In the teaching of the Würzburg School, one's own experience in the form of systematic self-observation is viewed as a basic source of psychological knowledge. The essential method was the experimental recording of cognitive processes with the help of retrospection (retrospective introspection ). Among other things, associations and thought processes triggered by given stimuli were examined. An important finding was the determined and partly unconscious control of human thinking. Because of the inclusion of higher intellectual processes, the methodological approach of the Würzburg School was criticized by Wilhelm Wundt as unscientific. Nevertheless, the Würzburg School and thought psychology created important foundations for the later cognitive turn . Their methods were rediscovered , among other things, in attribution research .

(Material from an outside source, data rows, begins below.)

-- ==== Sys2Proof/Safety.lean ====
section
/-! DEFINITION. What the host must do for `crc` to be the checksum of its message (70_reset_and_hazards.md R102 to R107), as
predicates on the words it drives, and the invariant of a run. -/

namespace Sys2Proof

open Sys2Proof.Machine

/-- A command that ends the unspecified power-up condition and may begin a message: it writes `ACC` without reading it
(10_state.md R21, 70_reset_and_hazards.md R102, R103). -/
def opensMessage : Instr → Bool
  | .reset => true
  | .idle => false
  | .update _ => false
  | .init => true
  | .start _ => true

/-- The bytes a word sequence absorbs after a message is open, IDLE cycles skipped; none if a command in it begins another
message (70_reset_and_hazards.md R103, R106). -/
def absorbedBytes : List InputWord → Option (List Byte)
  | [] => some []
  | w :: ws =>
    match decode w with
    | .idle => absorbedBytes ws
    | .update b => (absorbedBytes ws).map (b :: ·)
    | .reset => none
    | .init => none
    | .start _ => none

/-- The message a word sequence carries: RESET, INIT or START, then one UPDATE per remaining byte, IDLE cycles anywhere
(42_compute.md R81, 70_reset_and_hazards.md R111). -/
def carriedMessage : List InputWord → Option (List Byte)
  | [] => none
  | w :: ws =>
    match decode w with
    | .idle => carriedMessage ws
    | .update _ => none
    | .reset => absorbedBytes ws
    | .init => absorbedBytes ws
    | .start b => (absorbedBytes ws).map (b :: ·)

/-- A step goes on: it answers a next state. -/
def Proceeds (s : State) : Prop := ∃ t, step s = .next t

/-- The invariant of a run over listed words: counted from `n` free words, either a further free word has been taken, or
the accumulator together with the words still to come gives `r` at the end (41_commands.md R70, 20_memory.md R40). -/
def OnCourse (r : Byte) (n : Nat) (s : State) : Prop :=
  n ≤ s.drawn ∧ (s.drawn = n → runWords s.acc s.pending = r)

end Sys2Proof
end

The Würzburg School has been remembered since 2005 with the award of the Oswald Külpe Prize , which is awarded to outstanding scientists who have experimentally researched higher mental processes.

literature

  • Wilhelm Janke: One hundred years of the Institute for Psychology and the Würzburg School of Thinking Psychology . Hogrefe, Göttingen 1999, ISBN 3-8017-1310-5 , pp. 508 .
  • Lois Madison: The Würzburg School and the Function versus Content Debate. In: Würzburger medical historical reports 12, 1994, pp. 315–322.

Web links

Individual evidence

  1. Gernot Huppmann, Reinhold Ahr: Erich Stern (1889-1959) and medical psychology: an ergobiographical sketch. In: Medical historical messages. Journal for the history of science and specialist prose research. Volume 34, 2015, pp. 137–155, here: p. 139.